One thing economists can say with some confidence is that clear and stable rights promote more effective cooperation than rights which are vague and subject to unpredictable alteration. Given that voluntary exchange increases the value of resources and that clear and stable property rights (and other “rules of the game”) facilitate voluntary exchange, economists can construct a strong argument in favor of clear and stable property rights. In doing so, they are also supporting a particular conception of justice, one associated with what has come to be known as “the rule of law.”1
“Unconstitutional by reason of vagueness” is a sound judicial principle for assessing legislation, because vague laws grant arbitrary power to enforcement authorities. The liberty of the citizen disappears in the presence of arbitrary governmental power. Unclear laws constitute a fundamental violation of the principles of justice for anyone who believes that arbitrary government is the essence of political injustice. It follows that the government is violating the rules of justice when it obscures people’s rights and makes it difficult, if not impossible, for people to know what they may and may not legally do.

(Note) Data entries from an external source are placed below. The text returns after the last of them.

-- ==== Sys2Proof/Machine/DesCipher.lean ====
section
/-! DEFINITION. The DES orchestrator (spec/43_descipher.md): ENCRYPT (R85, R86) and ISOROUND (R88). Encryption only: the
core has no decryption and none is defined here (R92). -/

namespace Sys2Proof.Machine

/-- `newR` of one round on the 64-bit state: `F` with `R = low32`, `LInverse = PBOXINV(high32)` (R85 step 3). -/
def roundNewR (k : U48) (st : U64) : U32 :=
  feistelF k (low32 st) (permuteInverse32 (high32 st))

/-- The cipher state after `r` rounds (R85 step 3): rounds 1 to 15 swap (`R ‖ newR`), round 16 does not (`newR ‖ R`). -/
def cipherState (ks : RoundKeys) (st0 : U64) : Nat → U64
  | 0 => st0
  | r + 1 =>
    let st := cipherState ks st0 r
    let newR := roundNewR (ks.getD r 0#48) st
    if r + 1 = 16 then newR ++ low32 st else low32 st ++ newR

/-- Steps 2 to 4 of R85 with the round keys `ks`. -/
def encryptWith (ks : RoundKeys) (block : U64) : U64 :=
  finalPermutation (cipherState ks (initialPermutation block) 16)

/-- `EncryptBlock(key, block)` (R85). -/
def encryptBlock (key block : U64) : U64 := encryptWith (keySchedule key) block

/-- `IsolatedRound(subkey, plaintext)` (R88): initial permutation, then round 1's data path; `newR` alone. -/
def isolatedRound (subkey : U48) (plaintext : U64) : U32 :=
  roundNewR subkey (initialPermutation plaintext)

/-- The tables ISOROUND permutes with are in range (R50, R109). -/
def isoroundTablesInRange : Bool := tableInRange tIP && tableInRange tPINV && roundTablesInRange

/-- The tables ENCRYPT permutes with are in range (R50, R109). -/
def cipherTablesInRange : Bool := keyTablesInRange && isoroundTablesInRange && tableInRange tFP

/-- ISOROUND (R88): neither reads nor writes `RK` or `RKV`. -/
def execIsoround (s : State) : Answer :=
  whenLive s fun s => whenInRange isoroundTablesInRange s fun s =>
    .next (s.complete (isolatedRound s.kin48 s.din64))

/-- ENCRYPT (R85): step 1 writes the schedule of `kin` into `RK` and sets `RKV`, the rounds use the keys just written. -/
def execEncrypt (s : State) : Answer :=
  whenLive s fun s => whenInRange cipherTablesInRange s fun s =>
    .next ((s.writeRoundKeys (keySchedule s.kin64)).complete (encryptWith (keySchedule s.kin64) s.din64))

end Sys2Proof.Machine
end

It is also violating the rules of justice when it arbitrarily decrees that an activity which had previously been lawful and protected is now illegal. The emphasis here is again on the arbitrary nature of the government’s actions. An arbitrary action is one dependent solely on the will of the actor, rather than one that is determined or at least constrained by principles laid down and known in advance. While ex post facto legislation cannot in practice be avoided completely (an absolute prohibition of rules changes that penalize actions already taken would bar all new legislation), the avoidance of such legislation is a fundamental tenet in the American legal and political tradition.

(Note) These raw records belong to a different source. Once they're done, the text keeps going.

-- ==== Sys2Proof/Certificates/Slice0/Obligations.lean ====
section
/-! DEFINITION. The statements for the provers, each from the numbered rules of spec/. A statement about every state
holds in states no run reaches; `Live` (not halted) is the only condition most commands have. -/

namespace Sys2Proof.Claim
open Sys2Proof.Machine

/-- The core is not halted (R99). -/
def Live (s : State) : Prop := s.flt = 0#4

/-- `s` with one more response, nothing else changed. -/
def answer (s : State) (status : U4) (dout : U64) : State :=
  { s with responses := s.responses ++ [{ status := status, dout := dout }] }

/-- The state in which a command runs: taken from `incoming`, its operands on the port. -/
def taken (s : State) (r : Request) (rest : List HostEvent) : State :=
  { s with incoming := rest, kin := r.kin, din := r.din }

/-- The word with this `OP` and a nonzero `SEL` is refused for its `SEL`, and raises IllegalCommand with nothing else
written (R46 (b), R96, R98). -/
def SelMustBeZero (op : U4) : Prop :=
  ∀ sel : U4, sel ≠ 0#4 → decode (sel ++ op) = .error .nonzeroSel ∧
    ∀ (s : State) (kin din : U64) (rest : List HostEvent), s.incoming = .command ⟨sel ++ op, kin, din⟩ :: rest → Live s →
      step s = .next (answer { taken s ⟨sel ++ op, kin, din⟩ rest with flt := 1#4 } 1#4 0#64)

/-- `v` has `W` bits, bit `i` of them bit `src i` of `x`, and 0 above. -/
def Selects (v x : U64) (W : Nat) (src : Nat → Nat) : Prop :=
  ∀ i, v.getLsbD i = (decide (i < W) && x.getLsbD (src i))

/-- `v` has `W` bits, bit `W-1-i` of them bit `src i` of `x`, and 0 above. -/
def SelectsFromTop (v x : U64) (W : Nat) (src : Nat → Nat) : Prop :=
  (∀ i, i < W → v.getLsbD (W - 1 - i) = x.getLsbD (src i)) ∧ ∀ i, W ≤ i → v.getLsbD i = false

/-- Number of set bits of a vector. -/
def bitCount {w : Nat} (v : BitVec w) : Nat := ((List.range w).filter fun i => v.getLsbD i).length

/-- `W`, `S` and the entries of table `TSEL` (R59's list); table id 7 names no table. -/
def bpermTable (tsel : BitVec 3) : Nat × Nat × List Nat :=
  match tsel.toNat with
  | 0 => (64, 64, tIP.entries)
  | 1 => (64, 64, tFP.entries)
  | 2 => (48, 32, tE.entries)
  | 3 => (32, 32, tP.entries)
  | 4 => (32, 32, tPINV.entries)
  | 5 => (56, 64, tPC1.entries)
  | 6 => (48, 56, tPC2.entries)
  | _ => (0, 0, [])

/-- The 41 legal command words as R46 lists them. -/
def legalWords : List U8 :=
  [0x00#8, 0x01#8, 0x02#8, 0x03#8, 0x04#8, 0x05#8, 0x06#8] ++
  [0x07#8, 0x17#8, 0x27#8, 0x37#8, 0x47#8, 0x57#8, 0x67#8] ++
  [0x87#8, 0x97#8, 0xA7#8, 0xB7#8, 0xC7#8, 0xD7#8, 0xE7#8] ++
  [0x08#8] ++
  [0x09#8, 0x19#8, 0x29#8, 0x39#8, 0x49#8, 0x59#8, 0x69#8, 0x79#8] ++
  [0x89#8, 0x99#8, 0xA9#8, 0xB9#8, 0xC9#8, 0xD9#8, 0xE9#8, 0xF9#8] ++
  [0x0A#8, 0x0B#8, 0x0C#8]

/-- The bits of `kin` a command's row names (R43). -/
def kinUsed : Instr → U64
  | .genkeys | .encrypt => 0xFFFFFFFFFFFFFFFF#64
  | .feistel | .isoround => 0x0000FFFFFFFFFFFF#64
  | .ip | .fp | .pbox | .pboxinv | .expand | .pc1 | .pc2 | .bperm _ _ | .rdkey _ => 0#64

/-- The bits of `din` a command's row names (R43); for BPERM the low `S` bits, `S` the table's source width. -/
def dinUsed : Instr → U64
  | .ip | .fp | .pc1 | .feistel | .isoround | .encrypt => 0xFFFFFFFFFFFFFFFF#64
  | .pbox | .pboxinv | .expand => 0x00000000FFFFFFFF#64
  | .pc2 => 0x00FFFFFFFFFFFFFF#64
  | .bperm tsel _ => BitVec.ofNat 64 (2 ^ (bpermTable tsel).2.1 - 1)
  | .genkeys | .rdkey _ => 0#64

/-- `dout` of a completed command as a function of its operands (R52 to R59, R67, R75, R85, R88). RDKEY's `dout` is read from
the file (R70), so it has none here, and the statements that use this leave RDKEY to clauses of its own. -/
def resultOf : Instr → U64 → U64 → U64
  | .ip, _, din => initialPermutation din
  | .fp, _, din => finalPermutation din
  | .pbox, _, din => (permute32 (din.setWidth 32)).setWidth 64
  | .pboxinv, _, din => (permuteInverse32 (din.setWidth 32)).setWidth 64
  | .expand, _, din => (expansion (din.setWidth 32)).setWidth 64
  | .pc1, _, din => (permutedChoice1 din).setWidth 64
  | .pc2, _, din => (permutedChoice2 (din.setWidth 56)).setWidth 64
  | .bperm tsel mode, _, din =>
    match tsel.toNat with
    | 0 => bpe tIP mode din
    | 1 => bpe tFP mode din
    | 2 => (bpe tE mode (din.setWidth 32)).setWidth 64
    | 3 => (bpe tP mode (din.setWidth 32)).setWidth 64
    | 4 => (bpe tPINV mode (din.setWidth 32)).setWidth 64
    | 5 => (bpe tPC1 mode din).setWidth 64
    | 6 => (bpe tPC2 mode (din.setWidth 56)).setWidth 64
    | _ => 0#64
  | .genkeys, _, _ => 0#64
  | .rdkey _, _, _ => 0#64
  | .feistel, kin, din =>
    (feistelF (kin.setWidth 48) (din.setWidth 32) ((din >>> 32).setWidth 32)).setWidth 64
  | .isoround, kin, din => (isolatedRound (kin.setWidth 48) din).setWidth 64
  | .encrypt, kin, din => encryptBlock kin din

/-- The file a completed command leaves: GENKEYS and ENCRYPT the schedule of their `kin`, every other what it was (R11). -/
def fileAfter : Instr → State → Option RoundKeys
  | .genkeys, s | .encrypt, s => some (keySchedule s.kin)
  | .ip, s | .fp, s | .pbox, s | .pboxinv, s | .expand, s | .pc1, s | .pc2, s => s.rk
  | .bperm _ _, s | .rdkey _, s | .feistel, s | .isoround, s => s.rk

/-- Two keys that agree on every bit but 0, 8, 16, 24, 32, 40, 48, 56. -/
def SameEffectiveKey (k k' : U64) : Prop := ∀ i, i % 8 ≠ 0 → k.getLsbD i = k'.getLsbD i

/-- The cumulative rotation before PC2 in round `r`, `r` = 0..16 (R68 (a)). -/
def cumulativeRotation : List Nat := [0, 1, 2, 4, 6, 8, 10, 12, 14, 15, 17, 19, 21, 23, 25, 27, 28]

/-- The DES standard's printed list of IP, 1-based from the most significant end (spec/10_state.md, section 5). -/
def stdIP : List Nat :=
  [58, 50, 42, 34, 26, 18, 10, 2, 60, 52, 44, 36, 28, 20, 12, 4,
   62, 54, 46, 38, 30, 22, 14, 6, 64, 56, 48, 40, 32, 24, 16, 8,
   57, 49, 41, 33, 25, 17, 9, 1, 59, 51, 43, 35, 27, 19, 11, 3,
   61, 53, 45, 37, 29, 21, 13, 5, 63, 55, 47, 39, 31, 23, 15, 7]

/-- The DES standard's printed list of FP, 1-based from the most significant end (spec/10_state.md, section 5). -/
def stdFP : List Nat :=
  [40, 8, 48, 16, 56, 24, 64, 32, 39, 7, 47, 15, 55, 23, 63, 31,
   38, 6, 46, 14, 54, 22, 62, 30, 37, 5, 45, 13, 53, 21, 61, 29,
   36, 4, 44, 12, 52, 20, 60, 28, 35, 3, 43, 11, 51, 19, 59, 27,
   34, 2, 42, 10, 50, 18, 58, 26, 33, 1, 41, 9, 49, 17, 57, 25]

/-- The DES standard's printed list of PC1, 1-based from the most significant end (spec/10_state.md, section 5). -/
def stdPC1 : List Nat :=
  [57, 49, 41, 33, 25, 17, 9, 1, 58, 50, 42, 34, 26, 18, 10, 2,
   59, 51, 43, 35, 27, 19, 11, 3, 60, 52, 44, 36, 63, 55, 47, 39,
   31, 23, 15, 7, 62, 54, 46, 38, 30, 22, 14, 6, 61, 53, 45, 37,
   29, 21, 13, 5, 28, 20, 12, 4]

/-- The DES standard's printed list of PC2, 1-based from the most significant end (spec/10_state.md, section 5). -/
def stdPC2 : List Nat :=
  [14, 17, 11, 24, 1, 5, 3, 28, 15, 6, 21, 10, 23, 19, 12, 4,
   26, 8, 16, 7, 27, 20, 13, 2, 41, 52, 31, 37, 47, 55, 30, 40,
   51, 45, 33, 48, 44, 49, 39, 56, 34, 53, 46, 42, 50, 36, 29, 32]

/-- The DES standard's printed list of E, 1-based from the most significant end (spec/10_state.md, section 5). -/
def stdE : List Nat :=
  [32, 1, 2, 3, 4, 5, 4, 5, 6, 7, 8, 9, 8, 9, 10, 11,
   12, 13, 12, 13, 14, 15, 16, 17, 16, 17, 18, 19, 20, 21, 20, 21,
   22, 23, 24, 25, 24, 25, 26, 27, 28, 29, 28, 29, 30, 31, 32, 1]

/-- The DES standard's printed list of P, 1-based from the most significant end (spec/10_state.md, section 5). -/
def stdP : List Nat :=
  [16, 7, 20, 21, 29, 12, 28, 17, 1, 15, 23, 26, 5, 18, 31, 10,
   2, 8, 24, 14, 32, 27, 3, 9, 19, 13, 30, 6, 22, 11, 4, 25]

/-- The standard's printed S1, four rows of sixteen, row 0 first (R26). -/
def stdS1 : List Nat :=
  [14, 4, 13, 1, 2, 15, 11, 8, 3, 10, 6, 12, 5, 9, 0, 7,
   0, 15, 7, 4, 14, 2, 13, 1, 10, 6, 12, 11, 9, 5, 3, 8,
   4, 1, 14, 8, 13, 6, 2, 11, 15, 12, 9, 7, 3, 10, 5, 0,
   15, 12, 8, 2, 4, 9, 1, 7, 5, 11, 3, 14, 10, 0, 6, 13]

/-- The standard's printed S2, four rows of sixteen, row 0 first (R26). -/
def stdS2 : List Nat :=
  [15, 1, 8, 14, 6, 11, 3, 4, 9, 7, 2, 13, 12, 0, 5, 10,
   3, 13, 4, 7, 15, 2, 8, 14, 12, 0, 1, 10, 6, 9, 11, 5,
   0, 14, 7, 11, 10, 4, 13, 1, 5, 8, 12, 6, 9, 3, 2, 15,
   13, 8, 10, 1, 3, 15, 4, 2, 11, 6, 7, 12, 0, 5, 14, 9]

/-- The standard's printed S3, four rows of sixteen, row 0 first (R26). -/
def stdS3 : List Nat :=
  [10, 0, 9, 14, 6, 3, 15, 5, 1, 13, 12, 7, 11, 4, 2, 8,
   13, 7, 0, 9, 3, 4, 6, 10, 2, 8, 5, 14, 12, 11, 15, 1,
   13, 6, 4, 9, 8, 15, 3, 0, 11, 1, 2, 12, 5, 10, 14, 7,
   1, 10, 13, 0, 6, 9, 8, 7, 4, 15, 14, 3, 11, 5, 2, 12]

/-- The standard's printed S4, four rows of sixteen, row 0 first (R26). -/
def stdS4 : List Nat :=
  [7, 13, 14, 3, 0, 6, 9, 10, 1, 2, 8, 5, 11, 12, 4, 15,
   13, 8, 11, 5, 6, 15, 0, 3, 4, 7, 2, 12, 1, 10, 14, 9,
   10, 6, 9, 0, 12, 11, 7, 13, 15, 1, 3, 14, 5, 2, 8, 4,
   3, 15, 0, 6, 10, 1, 13, 8, 9, 4, 5, 11, 12, 7, 2, 14]

/-- The standard's printed S5, four rows of sixteen, row 0 first (R26). -/
def stdS5 : List Nat :=
  [2, 12, 4, 1, 7, 10, 11, 6, 8, 5, 3, 15, 13, 0, 14, 9,
   14, 11, 2, 12, 4, 7, 13, 1, 5, 0, 15, 10, 3, 9, 8, 6,
   4, 2, 1, 11, 10, 13, 7, 8, 15, 9, 12, 5, 6, 3, 0, 14,
   11, 8, 12, 7, 1, 14, 2, 13, 6, 15, 0, 9, 10, 4, 5, 3]

/-- The standard's printed S6, four rows of sixteen, row 0 first (R26). -/
def stdS6 : List Nat :=
  [12, 1, 10, 15, 9, 2, 6, 8, 0, 13, 3, 4, 14, 7, 5, 11,
   10, 15, 4, 2, 7, 12, 9, 5, 6, 1, 13, 14, 0, 11, 3, 8,
   9, 14, 15, 5, 2, 8, 12, 3, 7, 0, 4, 10, 1, 13, 11, 6,
   4, 3, 2, 12, 9, 5, 15, 10, 11, 14, 1, 7, 6, 0, 8, 13]

/-- The standard's printed S7, four rows of sixteen, row 0 first (R26). -/
def stdS7 : List Nat :=
  [4, 11, 2, 14, 15, 0, 8, 13, 3, 12, 9, 7, 5, 10, 6, 1,
   13, 0, 11, 7, 4, 9, 1, 10, 14, 3, 5, 12, 2, 15, 8, 6,
   1, 4, 11, 13, 12, 3, 7, 14, 10, 15, 6, 8, 0, 5, 9, 2,
   6, 11, 13, 8, 1, 4, 10, 7, 9, 5, 0, 15, 14, 2, 3, 12]

/-- The standard's printed S8, four rows of sixteen, row 0 first (R26). -/
def stdS8 : List Nat :=
  [13, 2, 8, 4, 6, 15, 11, 1, 10, 9, 3, 14, 5, 0, 12, 7,
   1, 15, 13, 8, 10, 3, 7, 4, 12, 5, 6, 11, 0, 14, 9, 2,
   7, 11, 4, 1, 9, 12, 14, 2, 0, 6, 10, 13, 15, 3, 5, 8,
   2, 1, 14, 7, 4, 10, 8, 13, 15, 12, 9, 0, 3, 5, 6, 11]

/-- The standard's eight boxes, S1 first. -/
def stdS : List (List Nat) := [stdS1, stdS2, stdS3, stdS4, stdS5, stdS6, stdS7, stdS8]
end Sys2Proof.Claim

open Sys2Proof Sys2Proof.Machine Sys2Proof.Claim

/-! ### Encoding and the command port -/

/-- R43, R44: words written out from the opcode map decode to their commands.
The spec marks as its own: R43 (decision D7, decision D11, decision D12), R44 (decision D7), R45 (decision D9, decision D20), R46 (decision D9). -/
def Obligations.DecodesWordsOfOpcodeMap : Prop :=
  decode 0x00#8 = .ok .ip ∧ decode 0x03#8 = .ok .pboxinv ∧ decode 0x37#8 = .ok (.bperm 3#3 .direct) ∧
  decode 0xB7#8 = .ok (.bperm 3#3 .complement) ∧ decode 0x08#8 = .ok .genkeys ∧ decode 0xF9#8 = .ok (.rdkey 15#4) ∧
  decode 0x0A#8 = .ok .feistel ∧ decode 0x0B#8 = .ok .isoround ∧ decode 0x0C#8 = .ok .encrypt ∧
  decode 0x0D#8 = .error .reservedOp ∧ decode 0x77#8 = .error .reservedTable ∧ decode 0x18#8 = .error .nonzeroSel

/-- R42 to R44: every well-formed instruction is read back from its word, with every operand.
The spec marks as its own: R42 (decision D7, decision D8), R43 (decision D7, decision D11, decision D12), R44 (decision D7). -/
def Obligations.DecodeOfEncodeIsTheInstruction : Prop :=
  ∀ i : Instr, WellFormed i = true → decode (encode i) = .ok i

/-- R42 to R47: a word that decodes has one meaning, is the word that instruction encodes to, and the instruction is
well-formed.
The spec marks as its own: R42 (decision D7, decision D8), R43 (decision D7, decision D11, decision D12), R44 (decision D7), R46 (decision D9), R47 (decision D7). -/
def Obligations.EncodeOfDecodeIsTheWord : Prop :=
  ∀ (w : U8) (i : Instr), decode w = .ok i → encode i = w ∧ WellFormed i = true

/-- R46: the legal words are exactly the 41 listed.
The spec marks as its own: R46 (decision D9). -/
def Obligations.LegalWordsAreFortyOne : Prop :=
  legalWords.length = 41 ∧ legalWords.Nodup ∧ ∀ w : U8, (∃ i, decode w = .ok i) ↔ w ∈ legalWords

A regime of clear and stable property rights, as it turns out, will be supportive of both efficiency and justice. If we pursue justice by establishing the rule of law, efficiency will largely take care of itself. This is, of course, a limited conception of justice: clear and stable property rights and other rules of the game. But it is not nearly so limited as one might at first suppose. It is a conception of justice deeply rooted in the American political tradition and one with extensive and important implications for environmental policy. I want to develop, apply, and defend it briefly. Those three activities—development, application, and defense—are interrelated. Showing the applicability of a theory defends it, and the process of defending the theory against criticism results in its development.
How Do We Begin Talking About Justice?
It may help the reader to realize at the outset how unsympathetic the writer is to all forms of foundationalism. A synonym for foundationalism is fundamentalism, a word familiar to most of us in another context. Religious fundamentalists have historically maintained that there are a few fundamental doctrines upon which all other doctrines can be constructed. If these fundamental doctrines are not affirmed, they maintain, the system collapses.
The same kind of fundamentalism can often be found in the sciences. Scientific fundamentalists also insist upon the acceptance of certain basic dogmas, such as “the scientific method,” the nature of causation, the non-existence of particular entities, or—to take a dogma from economics—the consistency of preferences. While I have the highest respect for heuristic postulates, I acknowledge no fundamental dogmas. I shall therefore not take the approach of beginning with the foundations. I have never found it to be true in political or moral discourse that we proceed most effectively if we begin with solid foundations. The best place to begin is with the questions that seem most interesting or important, or the ones on which progress seems most likely, or the ones that we need to settle to take the next step. And when we have finished, the whole will often be more than the sum of its parts.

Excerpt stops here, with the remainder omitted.